Al final, Dègel acabó por despedir amablemente a Sísifo, casi empujándolo fuera mientras se seguía gritando con Kardia.

Las cosas no mejoraron con el tiempo, Kardia encontró en Sísifo una víctima perfecta que perdía los estribos más rápido que él, acto seguido, acababan los dos reportados con Sage y, al parecer, el Patriarca encontraba poco menos que curiosa la interacción entre ellos.

Quizás es que a su edad, a sus años, ya había visto pasar a muchos otros que tampoco se llevaban muy bien que se dijera.

Luego, las cosas no pararon ahí, ¡no señor!, todavía falta ver lo siguiente, y fueron dos cosas en particular las que le hicieron perder el ánimo de tratar de domar a Kardia, domarlo como el animal salvaje que era… bueno, eso lo pensaba para sus adentros.

A menudo trataba de abstraerse de que tenía que estar al pendiente de él, de cuidar su salud, y tuvo tantas ganas de hacerse el desaparecido.

Primera razón por la que no lo hizo: Kardia comenzó a escaparse por las noches. La primera vez pensó que simplemente le había jugado una de sus bromas y se había escondido, pero… no apareció sino hasta después de varias horas, y cuando lo hizo, perfectamente notaba el olor de tabaco y vino… ¡Encima de todo se había largado por ahí de farra!

¡Era para matarlo!

—Este tipo de cosas, son las que te van a matar, sobre todo tú que no gozas de mucha salud —le reprendió un día.

—Sabes perfectamente que acabaremos machacándonos en batalla… lo sabes, ¿no? —Le respondió con frialdad.

—Es nuestro deber…

—Lo sé, así que de todos modos quiero vivir al límite, porque ¿sabes?, lo que está sucediendo justo ahora, ha quedado ya en el pasado…

Aquellas palabras, en medio de su obnubilada mente, tenían un mohín de verdad, algo en lo que le dijo parecía ser legítimo, pero… se negaba a darle un ápice de razón; además, no entendía por qué esa obsesión de "vivir al límite", y no la entendería sino hasta mucho después. Y entonces, quiso no entender.
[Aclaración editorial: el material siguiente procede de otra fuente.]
-- ==== Sys2Proof/Tests/Slice0.lean ====
section
/-! SUPPORT. Tests: ill-formed commands, one small step for each command with the value the manual gives, and a
witness for the hypotheses of every statement. -/

namespace Sys2Proof.Tests

set_option Elab.async false

open Sys2Proof Sys2Proof.Machine

/-! ### States the tests start from -/

/-- What a command answers, read through `f`. -/
def after {α : Type} (i : Instr) (s : State) (f : State → α) : Option α :=
  match exec i s with
  | .next t => some (f t)
  | .fault _ => none
  | .refused _ => none

/-- ACTIVE after a start-up self-test that passed, in IDLE, nothing measured. -/
def awake : State :=
  { State.reset with
    core :=
      { Core.reset with
        sup := { Supply.reset with power := .active, selfTest := some .passed }
        mon := { Monitor.reset with state := .off, kind := none, timer := none }
        alloc := { Alloc.reset with timer := some 100 }
        meter := { Meter.reset with timer := some 100 } } }

/-- The blocks of `awake`, changed. -/
def blocks (f : Core → Core) : State := awake.onCore f

/-- A part in SLEEP. -/
def sleeping : State := blocks fun c => c.onSup fun p => { p with power := .sleep }

/-- A part held in reset by its pin. -/
def held : State := blocks (takeReset .pin)

/-- The values of a window: 231.0 V and 2.0 A on each phase, V_bus 380.0 V. -/
def sample : MeasurementSet where
  l1 := { volts := 2310, amps := 20, power := 462 }
  l2 := { volts := 2310, amps := 20, power := 462 }
  l3 := { volts := 2310, amps := 20, power := 462 }
  pIn := 1386
  vIn := 2310
  vBus := 3800
  vBusValid := true
  iOut := 20
  iHeat := 5
  vSupMean := 120
  vSupMin := 118

/-- All zones VALID at 12.0 degrees. -/
def warm : Quad Zone := quadAll { validity := .valid, recovery := 0, value := some 120 }

/-- A front end with a cable of 32 A, a loaded pilot, the offer of a duty of 325 permille, warm zones. -/
def plugged (m : Mfe) : Mfe :=
  { m with
    published := some sample
    zones := warm
    tMin := some 120
    pilotLevel := some .loaded
    cable := some .a32
    unit := .locked
    run := [325, 325, 325]
    accepted := some 325
    offer := 220
    offerValid := true
    lastRising := some 0
    staticTimer := some 5 }

/-- A request for charge and heat with live pack, 40.0 A up to 400.0 V. -/
def wish : ChargeRequest :=
  { chargeEnable := true, heatEnable := true, hvLive := true, iReq := 400, vTarget := 4000 }

def tag1 : Tag := ⟨1, 2, 3, 4, 5, 6, 7, 8⟩
def tag2 : Tag := ⟨8, 7, 6, 5, 4, 3, 2, 1⟩

/-- A session in a state, with a contactor state and a request. -/
def inState (st : SessionState) (k : Contactor) : State :=
  (awake.onMfe plugged).onCore fun c =>
    { c with
      session :=
        { c.session with
          state := st, contactor := k, number := 7, request := some wish, requestTimer := some 1000 }
      auth := { c.auth with sessionTag := some tag1, state := .online, mode := some .online } }

/-- The auxiliary contact is settled active, as with a closed contactor. -/
def auxOn (s : State) : State := s.onMfe fun m => { m with aux := { m.aux with level := .high } }

/-- A running record with some lines. -/
def record (lines : List Line) : BillingRecord where
  number := 7
  continuation := 0
  tag := some tag1
  mode := some .online
  startTime := 0
  endTime := none
  endReason := none
  faultsSeen := 0
  timeStep := false
  timeInvalid := false
  scheduleChanged := false
  lateAccept := false
  folded := false
  lines
  totalMwh := 0
  totalCost := 0

def opened (lines : List Line) : OpenRecord := { record := record lines, closeRequested := false }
Lo segundo, bueno, lo segundo fue algo para lo que no tenía explicación: Albafica no le gustaba en lo más mínimo, es más le desagradaba.

Eso era algo irracional e inexplicable; para alguien tan pragmático como Dègel, aquello entraba en el campo de las cosas sin razón de ser. Es más, ni siquiera tendría que importar, ellos eran la generación de la sangre, la de los que tendrían que morir para que los demás vivieran, ése era su ineludible destino, poco o nada importaba si se agradaban los unos a los otros.

Y entonces sucedió que uno de esos días de entrenamiento sudoroso y terregoso en el Coliseo, sólo perdió de vista a Kardia unos minutos y cuando lo localizó en su campo de visión perimetral … ¡Estaba tan campechano hablando con aquel sujeto!

Algo dentro de él sintió… ¡Quién sabe qué sintió! Pero estaba molesto.

Le fastidió la manera tan peculiarmente familiar con la que les vio hablar, y eso era mucho decir, considerando que Albafica normalmente parecía estar molesto con la vida y con el mundo y con Manigoldo, de entrada, ¿por qué diablos estaba tan cómodo con Kardia, que era igual o más molesto que el Arconte de Cáncer?

Por primera vez Dègel se sintió honestamente… mal. Y es que los observaba tan confianzudos, tan sin preocupaciones, pero no alcanzaba a entender exactamente qué era lo que estaba sintiendo.

No pudo evitar dirigirse hacia ellos, e ignorando al otro, habló con frialdad a su compañero.

Kagdia, ¿continuamos o vas a seguir descansando? —Su bonito acento normando se mezclaba en un perfecto, homogéneo e irónico reclamo, también velado.

Por toda respuesta, los ojos azules de Albafica le dirigieron una mirada asesina y, en adelante, esa sería la típica convivencia entre ellos. Kardia… bueno, él simplemente entornó los ojos, arrastró los pies hacia su compañero y se despidió del otro.

—No tenías que ser grosero, y es K-a-r-d-i-a —le corrigió.

—No fui grosero, ¿en qué momento levanté la voz o me dirigí con improperios hacia cualquiera de los dos? —Contestó con una sonrisa socarrona, casi gatuna—, ahora, vamos a seguir entrenando…

Dègel era un manipulador de primera.

Unos días después sucedería algo que llevaba tiempo planeando el Strategos, Sage llevaba mucho tiempo pensándolo, decidiendo, midiendo sus posibilidades, y esto… lo hizo desde aquel prematuro encuentro, años atrás, con los Jueces del Inframundo que se habían escapado de su encierro.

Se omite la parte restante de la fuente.